(Stored data entries)
#####

/-- VFD_QUERY sends `04 00` and then reads, each read asking for what is missing, with a Delay between two reads,
until the buffer is full or three reads in a row were empty, and not before; its data is what the reads answered, in
order; TimeoutError exactly if that is nothing (41_display.md R146). A read takes what it answers off the burst waiting
and loses nothing: what it leaves is read next (10_state.md R42 (a)). Where the bursts waiting are listed, VFD_QUERY
returns them, zero-extended, up to the one that stops it, and what that one holds beyond 240 bytes stays. The list
of bursts is the model's (notes/assumptions/15.md). -/
def Obligations.QueryReadsUntilItStops : Prop :=
  (∀ (s : State) (max : Nat), ∃ (burst : List Char7) (later : List (List Char7)),
    (s.env.rx = burst :: later ∨ (s.env.rx = [] ∧ later = [])) ∧
    s.nextRx max = (burst.take max).map offWire ∧
    (serialRx max s).env.rx.flatten = burst.drop max ++ later.flatten) ∧
  (∀ s : State, s.vfd.session = true →
    ∃ t answers, exec .vfdQuery s = .next t ∧
      t.events = s.events ++ [.serialTx 0x04#8, .serialTx 0x00#8] ++ readTrace 0 answers ∧
      queryStops answers ∧ (∀ n, 0 < n → n < answers.length → ¬ queryStops (answers.take n)) ∧
      answers.flatten.length ≤ 240 ∧
      t.results = s.results ++
        [(s.issuer, if answers.flatten = [] then .data .timeoutError [] else .data .ok answers.flatten)] ∧
      t.vfd = s.vfd ∧ t.link.tx = s.link.tx ++ [serialFrame 0x04#8, serialFrame 0x00#8] ∧
      t.env.acks = s.env.acks ∧ SameOutsideDisplay s t) ∧
  ∀ (s : State) (answers : List (List Byte)) (left : List (List Char7)), s.vfd.session = true →
    AnswersQuery s answers left →
    ∃ t, exec .vfdQuery s = .next t ∧
      t.events = s.events ++ [.serialTx 0x04#8, .serialTx 0x00#8] ++ readTrace 0 answers ∧
      t.results = s.results ++
        [(s.issuer, if answers.flatten = [] then .data .timeoutError [] else .data .ok answers.flatten)] ∧
      t.env.rx = left

/-- VFD_QUERY always ends: at most 720 SerialRx calls and one Delay fewer, and more reads allowed would change nothing
(41_display.md R147). -/
def Obligations.QueryIsBounded : Prop :=
  (∀ s : State, s.vfd.session = true →
    ∃ t reads, exec .vfdQuery s = .next t ∧ t.events = s.events ++ reads ∧
      rxCount reads ≤ 720 ∧ delayCount reads + 1 = rxCount reads) ∧
  (∀ (s : State) (extra : Nat), queryLoop (queryFuel + extra) [] 0 s = queryLoop queryFuel [] 0 s)

/-- Under the reference display model the display's cursor stays the renderer's: VFD_OPEN then VFD_CLEAR makes them
agree, and every clear, cursor move and write of printable text and newlines keeps them so (41_display.md R164). -/
def Obligations.DisplayTracksTheRenderer : Prop :=
  (∀ s t u : State, s.vfd.session = false → exec .vfdOpen s = .next t → t.vfd.session = true →
    exec .vfdClear t = .next u → Tracks u) ∧
  (∀ (s t : State) (i : Instr), Tracks s →
    (i = .vfdClear ∨ (∃ r c, i = .vfdSetCursor r c) ∨
      ∃ text, (∀ b ∈ text, isPlain b = true) ∧ (i = .vfdWrite text ∨ i = .vfdWriteBlinking text)) →
    exec i s = .next t → Tracks t)

/-- A printable character lands at the cell the renderer's cursor names when it is sent, and only there; the scroll
after the last cell moves the rows up (41_display.md R164, R138). -/
def Obligations.CharacterLandsAtTheCursor : Prop :=
  ∀ (s : State) (b : Byte), Tracks s → 0x20 ≤ b.toNat → b.toNat ≤ 0x7E →
    ∃ t, exec (.vfdWrite [b]) s = .next t ∧
      t.display.grid =
        if s.vfd.cursorRow = 5 ∧ s.vfd.cursorCol = 39 then
          (putCell s.display.grid 5 39 b).drop 1 ++ [List.replicate 40 0x20#8]
        else putCell s.display.grid s.vfd.cursorRow s.vfd.cursorCol b

/-- What a host operation sends, for printable text and a cursor in the grid, parses (30_encoding.md R105) into
commands of the contracts only: no cursor-up, backspace, delete-char or brightness, and set-row and set-col only with
parameters of the grid (41_display.md R150, R151, R152, R154, R155, R158; 30_encoding.md R106). -/
def Obligations.HostOperationsSendOnlyContractCommands : Prop :=
  ∀ (i : Instr) (s t : State), isHostOperation i = true → CursorInGrid s →
    (∀ text, i = .vfdWrite text ∨ i = .vfdWriteBlinking text → ∀ b ∈ text, isPlain b = true) →
    exec i s = .next t →
    ∃ es cmds, t.events = s.events ++ es ∧
      parseWire (sentBytes es).length ((sentBytes es).map onWire) = .ok cmds ∧
      ∀ cmd ∈ cmds, cmd ≠ .wireCursorUp ∧ cmd ≠ .wireBackspace ∧ cmd ≠ .wireDeleteChar ∧ cmd ≠ .wireBrightness ∧
        (∀ rr, cmd = .wireSetRow rr → 1 ≤ rr.toNat ∧ rr.toNat ≤ 6) ∧
        (∀ cc, cmd = .wireSetCol cc → 1 ≤ cc.toNat ∧ cc.toNat ≤ 40)

/-! ### The display's wire (41_display.md sections 5 and 6) -/

/-- The frame of a byte: ten bit times, start 0, the low seven bits least significant first, even parity, stop 1; bit 7
is not sent (30_encoding.md R125). -/
def Obligations.SerialFrameIs7E1 : Prop :=
  ∀ b : Byte,
    (∃ d0 d1 d2 d3 d4 d5 d6 p : Bit, serialFrame b = [false, d0, d1, d2, d3, d4, d5, d6, p, true] ∧
      d0.toNat + 2 * d1.toNat + 4 * d2.toNat + 8 * d3.toNat + 16 * d4.toNat + 32 * d5.toNat + 64 * d6.toNat =
        b.toNat % 128 ∧
      (d0.toNat + d1.toNat + d2.toNat + d3.toNat + d4.toNat + d5.toNat + d6.toNat + p.toNat) % 2 = 0) ∧
    ∀ s : State, (serialTx b s).link.tx = s.link.tx ++ [serialFrame b]

/-- The wire commands whose response the reference display model states: the bytes on the line and that response, and
nothing else changed (41_display.md R148, R149, R151, R152, R156, R157, R159, R163). -/
def Obligations.WireCommandsWithStatedEffect : Prop :=
  ∀ s : State,
    (exec .wireClear s = .next { emit [0x19#8, 0x0C#8] s with
        display := { s.display with grid := List.replicate 6 (List.replicate 40 0x20#8) } }) ∧
    (exec .wireHome s = .next { emit [0x19#8, 0x0E#8] s with display := { s.display with row := 0, col := 0 } }) ∧
    (∀ rr : Char7, 1 ≤ rr.toNat → rr.toNat ≤ 6 →
      exec (.wireSetRow rr) s = .next { emit [0x19#8, 0x11#8, offWire rr] s with
        display := { s.display with row := rr.toNat - 1 } }) ∧
    (∀ cc : Char7, 1 ≤ cc.toNat → cc.toNat ≤ 40 →
      exec (.wireSetCol cc) s = .next { emit [0x19#8, 0x13#8, offWire cc] s with
        display := { s.display with col := cc.toNat - 1 } }) ∧
    (exec .wireBlinkStart s = .next { emit [0x0B#8] s with display := { s.display with blink := true } }) ∧
    (exec .wireBlinkEnd s = .next { emit [0x0C#8] s with display := { s.display with blink := false } }) ∧
    (exec .wireScrollEnable s = .next { emit [0x10#8] s with display := { s.display with scroll := true } })

/-- The wire newline with scroll mode on, and a printable character before the last column's end (41_display.md R153,
R161, R163). -/
def Obligations.WireNewlineAndCharacter : Prop :=
  ∀ s : State,
    (s.display.scroll = true → s.display.row < 5 →
      exec .wireNewline s = .next { emit [0x0D#8, 0x0A#8] s with
        display := { s.display with row := s.display.row + 1, col := 0 } }) ∧
    (s.display.scroll = true → s.display.row = 5 →
      exec .wireNewline s = .next { emit [0x0D#8, 0x0A#8] s with
        display := { s.display with grid := s.display.grid.drop 1 ++ [List.replicate 40 0x20#8], col := 0 } }) ∧
    (∀ x : Char7, 0x20 ≤ x.toNat → x.toNat ≤ 0x7E → s.display.col < 40 →
      exec (.wireCharacter x) s = .next { emit [offWire x] s with
        display := { s.display with
          grid := putCell s.display.grid s.display.row s.display.col (offWire x), col := s.display.col + 1 } })

/-- A wire command with no stated response (cursor-up, backspace, delete-char, brightness, content-query; set-row or
set-col with a parameter outside the grid; newline with scroll mode off; any other character) sends its bytes and
leaves the display in some state of its shape; nothing else changes but the draw counter (41_display.md R163). -/
def Obligations.WireCommandsWithFreeEffect : Prop :=
  ∀ (s : State) (i : Instr),
    (i = .wireCursorUp ∨ i = .wireBackspace ∨ i = .wireDeleteChar ∨ i = .wireBrightness ∨ i = .wireContentQuery ∨
      (∃ rr : Char7, i = .wireSetRow rr ∧ (rr.toNat = 0 ∨ 6 < rr.toNat)) ∨
      (∃ cc : Char7, i = .wireSetCol cc ∧ (cc.toNat = 0 ∨ 40 < cc.toNat)) ∨
      (i = .wireNewline ∧ s.display.scroll = false) ∨
      (∃ x : Char7, i = .wireCharacter x ∧ (x.toNat < 0x20 ∨ x.toNat = 0x7F ∨ 40 ≤ s.display.col))) →
    ∃ d : Display, d.wf ∧
      exec i s = .next { emit (encode s.kpParams i) s with
        display := d, env := { s.env with draws := s.env.draws + 1 } }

#####

> **WHAT YOU HAVE TO DO**:
With the line that contains "def Obligations.WireCommandsWithFreeEffect : Prop" as the first and the final line of the data as the last, repeat every line in that span exactly.

> **SOLUTION BELOW**:
def Obligations.WireCommandsWithFreeEffect : Prop :=
  ∀ (s : State) (i : Instr),
    (i = .wireCursorUp ∨ i = .wireBackspace ∨ i = .wireDeleteChar ∨ i = .wireBrightness ∨ i = .wireContentQuery ∨
      (∃ rr : Char7, i = .wireSetRow rr ∧ (rr.toNat = 0 ∨ 6 < rr.toNat)) ∨
      (∃ cc : Char7, i = .wireSetCol cc ∧ (cc.toNat = 0 ∨ 40 < cc.toNat)) ∨
      (i = .wireNewline ∧ s.display.scroll = false) ∨
      (∃ x : Char7, i = .wireCharacter x ∧ (x.toNat < 0x20 ∨ x.toNat = 0x7F ∨ 40 ≤ s.display.col))) →
    ∃ d : Display, d.wf ∧
      exec i s = .next { emit (encode s.kpParams i) s with
        display := d, env := { s.env with draws := s.env.draws + 1 } }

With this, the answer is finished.